DIBRIS

Phd Activity of ANGELA LOCORO

PhD Courses and Credits

Scuola di Dottorato in Scienze e Tecnologie per l’Informazione e la Conoscenza, Università di Genova.
  • Tecniche di Trasformazione di Spazi Vettoriali Multidimensionali per Applicazioni Statistiche
    Docente: Ing. Gabriele Moser, Dept. of Biophysical and Electronic Eng. (DIBE), Università di Genova, Italy
    esame: SOSTENUTO
  • Machine Learning
    Docente: Ing. Marco Muselli, Istituto di Elettronica e di Ingegneria dell'Informazione e delle Telecomunicazioni (I.E.I.I.T.), Sezione di Genova, Italy.
    esame: SOSTENUTO
  • Statistica e regressione non lineare
    Docente: Ing. Cristiano Cervellera (ISSIA-CNR, Genova)
    esame: SOSTENUTO
Scuola di Dottorato in Lingustica Generale, Storica, Applicata, Computazionale, e delle Lingue Moderne, Università di Pisa
  • Seminario di Linguistica Computazionale
    Docente: Prof. Alessandro Lenci
Summer School on Language, Logic and Information ESSLLI 2008
  • Modularity in logical theories and ontologies, Prof. Carsten Lutz, University of Dresden
  • Parsing beyond context-free grammars, Prof.ssa Laura Kallmeyer, University of Tubingen
  • Lexical semantics: bridging the gap between semantic theory and computational simulations, Prof.
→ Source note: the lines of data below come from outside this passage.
-- ==== Sys2Proof/Machine/State.lean ====
section
/-! DEFINITION. Machine/State.lean: the state of the part as plain data, the reasons a step can stop, and the state after
reset. INVENTORY.md lists every piece with the rule that names it. Sparse maps (`SMap`) hold no entry equal to what a
missing key reads as; the operations on them stand in Machine/Sparse.lean. -/

namespace Sys2Proof.Machine

/-! ### Records -/

/-- A record: sixteen words and the record control word (R32). -/
structure Record where
  words : Vector Word 16
  rcw : DWord
  deriving DecidableEq, Repr

/-- The record of zero words with an RCW. -/
def Record.zero (rcw : DWord) : Record := { words := Vector.replicate 16 0, rcw := rcw }

/-- Trap causes (R223). -/
inductive Cause where
  | illegal | brk | trapop | callDepth | retEmpty | misalign | noncanon | protect | attr | waitBudget | overread | scope
  | poison | format | bound | unmapped | deviceErr | killed | kennelFull | depth
  deriving DecidableEq, Repr

/-! ### Accesses and requests -/

/-- What a home is asked to do in one step (R115 to R124, R198, R375). -/
inductive HomeOp where
  /-- a load of n words in a sync form -/
  | load (sync : Sync) (n : Nat)
  /-- a store in a sync form -/
  | store (sync : Sync) (data : List Word)
  /-- a counted fill with its control word (R118) -/
  | fill (control : Word) (data : List Word)
  /-- a counted read with its control word (R119) -/
  | count (control : Word)
  /-- a reader declared done (R120) -/
  | done (control : Word)
  /-- an atomic, by its opcode, on one or two words (R121) -/
  | atom (opcode : BitVec 8) (pair : Bool) (x : DWord) (o : Order)
  /-- compare and swap (R122) -/
  | cas (pair : Bool) (expected new : DWord) (o : Order)
  /-- set or clear the full/empty bits of n words (R123) -/
  | feSet (full : Bool) (n : Nat)
  /-- read the full/empty bits of n words (R124) -/
  | feGet (n : Nat)
  /-- write data and states (R198, DMODE 3) -/
  | storeStates (data : List Word) (full : List Bool)
  /-- write data and set the words empty, relaxed (R375) -/
  | storeEmpty (data : List Word)
  /-- a line fetched for a cell's cache ways, for a load or for a store of these words (R166), or by pref (R125) -/
  | line (store : Option (List Word))
  /-- a cache-way write-back of a granule (R166) -/
  | writeBack (data : List Word)
  /-- n words taken from a transform bank's output stream (R309) -/
  | streamRead (n : Nat)
  /-- words appended to a transform bank's input stream (R309) -/
  | streamWrite (data : List Word)
  deriving DecidableEq, Repr

/-- A place a request goes to: a tile word of a region, a global address or a peer address. -/
inductive Loc where
  | tile (x y word : Nat)
  | glob (va : DWord)
  | peer (va : DWord)
  deriving DecidableEq, Repr

/-- Who made a request, and so who takes its reply (R201, R212, R333). -/
inductive Party where
  /-- lane of access id of an element -/
  | access (inst x y unit id lane : Nat)
  /-- the copy engine of an absolute page -/
  | copy (page : Nat)
  /-- Kelpie of a die -/
  | kelpie (die : Nat)
  /-- the copy-on-write engine's ring accesses of a die: 0 take a frame, 1 return a frame, 2 return a table block -/
  | ring (die : Nat) (kind : Nat)
  /-- the completion store of a region's controller -/
  | control (inst : Nat)
  /-- the walk of a host queue -/
  | walk (q : Nat)
  /-- a replayed side-log entry of a die -/
  | log (die : Nat)
  /-- a cache way of a cell -/
  | way (inst x y : Nat)
  /-- a peer part -/
  | outside
  deriving DecidableEq, Repr

/-- A reply of a home. -/
inductive Reply where
  /-- performed: the words read (or the old value), their states, whether a test held, whether a word was uncorrectable -/
  | ok (words : List Word) (full : List Bool) (held : Bool) (poison : Bool)
  /-- the access traps -/
  | trap (cause : Cause) (detail addr : DWord)
  /-- the page is not mapped: the access goes to the fault queue (R144) -/
  | fault
  /-- gone to a die's side log (R144) -/
  | logged
  /-- removed by a kill (R230) -/
  | killed
  deriving DecidableEq, Repr

/-- A request to a home (R333). `arrival` is the home's arrival sequence and `since` the device time of it, both set when
the request becomes a waiter; `retryAt` is the time a refused request is presented again. -/
structure Req where
  party : Party
  seq : Nat
  space : BitVec 12
  loc : Loc
  op : HomeOp
  scope : Scope
  inst : Nat
  cell : Nat × Nat
  die : Nat
  outside : Bool
  arrival : Nat
  since : Nat
  retryAt : Nat
  resends : Nat
  forwarded : Bool
  /-- caught by a switch of domains: its home performs it before any other request of its granule (R325) -/
  first : Bool
  /-- the reply to this copy of it is lost on its way (R212, R333) -/
  lost : Bool := false
  deriving DecidableEq, Repr

/-- A range of the access element's scoreboard (R112): space 0 global, 1 region tile, 2 peer; bytes [lo, hi). -/
structure Range where
  space : Nat
  lo : Nat
  hi : Nat
  write : Bool
  deriving DecidableEq, Repr

/-- A lane of an access: its index, its address, and its reply when it has one. -/
structure LaneState where
  lane : Nat
  addr : DWord
  reply : Option Reply
  /-- the line it fetched may be older than an acquire of its cell made since: the ways do not keep it (R207, R208) -/
  stale : Bool := false
  deriving DecidableEq, Repr

/-- A port of a region: region cell, unit and port number. -/
structure Port where
  x : Nat
  y : Nat
  unit : Nat
  port : Nat
  deriving DecidableEq, Repr

/-- A route (R18): from an output port to an input port, its network, and the records its registers and destination
latch hold together (R154). -/
structure Route where
  origin : Port
  dest : Port
  net : BitVec 2
  capacity : Nat
  /-- the heading, the turns and the origin page, from which a load or restore regenerates it (R21) -/
  heading : BitVec 2
  turns : List (BitVec 2)
  deriving DecidableEq, Repr

/-- An access in progress at an access element (R111). -/
structure Access where
  id : Nat
  record : Record
  op : Instr
  ea : DWord
  ranges : List Range
  lanes : List LaneState
  /-- its place is kept only for a trap being reported (R227) -/
  trapped : Bool
  /-- a token: the accesses in progress when it arrived, which it waits for (R173) -/
  waitsFor : List Nat
  /-- a cfg that has rewritten its own element: the routes of out0 and TRACE of the old operation, under which its record
  leaves (R97) -/
  leaves : Option (List Route × Bool) := none
  /-- a launch whose child has been queued: its record has still to leave (R96) -/
  queued : Bool := false
  /-- its record came back from a breakpoint handler, and TRAPPED was cleared as the operation began (R228): a trap of the access
  shows it as it arrived (R222) -/
  stepped : Bool := false
  deriving DecidableEq, Repr

/-! ### Units -/

/-- Where a trapped record is until its trap is reported (R227). -/
inductive Holder where
  | latch (port : Nat)
  | access (id : Nat)
  | item
  /-- a discarded side-log entry, whose record went on (R229, R143) -/
  | sideLog
  deriving DecidableEq, Repr

/-- A trap waiting for the region controller (R225). -/
structure TrapInfo where
  cause : Cause
  detail : DWord
  addr : DWord
  record : Record
  x : Nat
  y : Nat
  unit : Nat
  block : BitVec 8
  opIndex : BitVec 7
  holder : Holder
  deriving DecidableEq, Repr

/-- The position of a source: src (R130) and cnt (R89). -/
structure SrcState where
  /-- the token has been sent, or the source stopped -/
  finished : Bool
  /-- no further item: the token is due -/
  ending : Bool
  /-- items issued (src), records and tokens sent (cnt) -/
  issued : Nat
  /-- items sent on -/
  sent : Nat
  count : Nat
  stride : DWord
  /-- a cnt run in progress, its bound record, counters and bounds -/
  running : Bool
  bound : Option Record
  counters : Nat × Nat × Nat
  bounds : Nat × Nat × Nat
  /-- dirty range since configuration (R351): lowest byte, one past the highest, items written -/
  lo : Nat
  hi : Nat
  writes : Nat
  deriving DecidableEq, Repr

/-- The position of a sink (R131). -/
structure SinkState where
  index : Nat
  slots : Nat
  tokens : Nat
  complete : Bool
  lo : Nat
  hi : Nat
  writes : Nat
  deriving DecidableEq, Repr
Alessandro Lenci, Università di Pisa e Marco Baroni, Center for Mind/Brain Sciences, Università di Trento
  • Logics for computation, Prof. Carlos Areces e Patrick Blackburn, INRIA Nancy Grand Est
  • The syntax-semantics interface: theoretical insights and practical implementations, Prof. Markus Egg, University of Groningen e Prof. Valia Kordoni, University of Saarland
  • Semantic relation extraction and its applications, Prof. Roxana Gjriu, University of Illinois
  • Statistical language modeling for information access, Prof. Maarten De Rijke, University of Amsterdam
  • Unification grammars, Prof. Shuly Wintner, University of Haifa

PhD Activity

The core part of my three years PhD programme was the design, implementation and experiments of ontology matching and alignment repair algorithms, as well as an analysis on ontology matching state-of-the-art tools, and the preliminary study, design and implementation of an approach using WordNet Domains for ontology and concepts classication.
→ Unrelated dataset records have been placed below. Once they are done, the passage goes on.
-- ==== Sys2Proof/Config.lean ====
section
/-! DEFINITION. Config.lean: the values the manual leaves to the part, as constants without a body: nothing in Lean can
evaluate them or prove a value of them. Each is named in the assumption log. -/

namespace Sys2Proof

/-- Which of the enabled steps happens next, by the step's number: the manual fixes no order among units (R151, R332). -/
opaque Config.choice : Nat → Nat

/-- How many cycles a step takes, by the step's number (R72, R334: nothing depends on it). -/
opaque Config.elapse : Nat → Nat

/-- The place of group q of a firing in the order in which group sums are added, by tile, configuration epoch, format
code and shape (R302). -/
opaque Config.groupKey : (tile epoch fmt rows cols q : Nat) → Nat

/-- The part's frsq in FP32 (R277), within the bound that the model checks. -/
opaque Config.frsq : Word → Word
/-- The part's fexp2 in FP32 (R277). -/
opaque Config.fexp2 : Word → Word
/-- The part's flog2 in FP32 (R277). -/
opaque Config.flog2 : Word → Word
/-- The part's fsin in FP32 (R277). -/
opaque Config.fsin : Word → Word
/-- The part's fcos in FP32 (R277). -/
opaque Config.fcos : Word → Word

/-- Which line of a slice a fill evicts, if any, by the step's number (R178 says only which it may not). -/
opaque Config.evict : Nat → Option Nat

/-- Which entry of a die's TLB goes as a leaf is entered, if any, by the step's number (R342: the part chooses). -/
opaque Config.replaceLeaf : Nat → Option Nat
/-- Which entry of a die's walk cache goes as a pointer is entered, if any, by the step's number (R342). -/
opaque Config.replacePointer : Nat → Option Nat

/-- The compressed size, in sectors less 1, of a block that is not all zero, by its 256 bytes (R329). -/
opaque Config.compressed : List Byte → BitVec 2

/-- The slot in which a sink whose ring has no slots stores, by the number of records before it (R131). -/
opaque Config.emptyRing : Nat → Nat

/-- Whether a cell's cache ways take the line of a load that missed, by the step's number (R110: may allocate). -/
opaque Config.allocate : Nat → Bool

/-- The data that stand at a peer part's home where this part has not put them, and the states there, by request number and word (R215,
R380). -/
opaque Config.peerWord : Nat → Nat → Word
/-- Whether another party has written a word at a peer's home since this part's last access to it, by request number and word (R215). -/
opaque Config.peerWrote : Nat → Nat → Bool
/-- Whether a posted store has reached its peer's home, by the step's number and the store's request number (R215: it is performed
later). -/
opaque Config.peerArrived : Nat → Nat → Bool
/-- What a peer part's home answers to a test: whether it held, by request number. -/
opaque Config.peerHeld : Nat → Bool

/-- Whether the packet that a link discards is the reply rather than the request, by the step's number (R212). -/
opaque Config.replyLost : Nat → Bool

/-- The number of the link that a failed packet names in its event, by the step's number (R333, R382). -/
opaque Config.failedLink : Nat → BitVec 16

/-- The heading and turns that the loader gives a route in place of its own, by the links and units that are retired, the absolute cell
it leaves and its own heading and turns (R21: the rule names no way round); none where it finds none. -/
opaque Config.regenerated : (links units : List Nat) → (cell : Nat) → BitVec 2 → List (BitVec 2) → Option (BitVec 2 × List (BitVec 2))

/-- The power manager's estimate in watts, by the step's number (R381). -/
opaque Config.powerEstimate : Nat → Nat

/-- The device identity (R379). -/
opaque Config.deviceIdentity : DWord
/-- Bytes of the LMS signature of a report that the device key decides: the randomiser, the one-time signature's hashes and the
authentication path, by the leaf, the words signed and the byte's offset in the signature (R379). -/
opaque Config.lmsSignature : Nat → List Word → Nat → Byte

end Sys2Proof
end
All these different approaches, not necessarily separated, have been carried out for boosting the ontology matching process and for applying it to some application scenarios, in order to demonstrate the real benefits from using them. In concrete, my activity can be summarised according to the following aspects:

  • Ontology Matching via Upper Ontologies. In many real Semantic Web applications, performing a direct alignment between two ontologies is not possible. In those cases, using a "reference ontology" as a "semantic bridge" may allow the application developer to align the two ontologies in an indirect way. Good candidates for acting as reference ontologies are Upper Ontologies, namely ontologies describing very general concepts that are the same across all domains. The study, design and implementation of ontology matching innovative methodologies using Upper Ontology and their systematic evaluation has been carried out, in order to state under which circumstances the exploitation of this background knowledge gives significant advantages with respect to other approaches that do not use it.
  • Ontology Matching and Repair via Natural Language Processing (NLP). Achieving a better accuracy in creating correspondences between ontologies is a key factor justifying Semantic Web synergies with other research fields. A thorough analysis of methods using NLP in state-of-the-art ontology matching tools has been conducted, together with two new original contributions: the first is the design and implementation of an approach based on Word Sense Disambiguation (WSD) applied on concepts before the matching operation and on semantic inconsistencies detection used for refining alignments based on inheritance and disjointness reasoning; the second refers to the design and implementation of an approach based on both WSD and Upper Ontologies and exploited for repairing mappings.
  • NLP and ontology matching: Integrated Approaches. The combination of both ontology-driven and unstructured semantic data is an emergent need in fields such as for example Social Netword Analysis. A concrete application aiming at concepts extraction from social network systems activities, such as those of tagging contents, through NLP and matching of such knowledge with domain ontologies through ontology matching, is one of the original work designed, implemented and tested during my research activity.
  • WordNet Domains for ontology and concepts classification. The use of WordNet Domains is confined in the present days to text mining field. Exploiting WordNet Domains to automatically determine the domain of ontologies and using this information as a semantic layer to pre-process ontologies before matching them, is the original idea followed, designed and implemented to obtain even more accurate semantic reasoning methodologies for ontology classification and matching.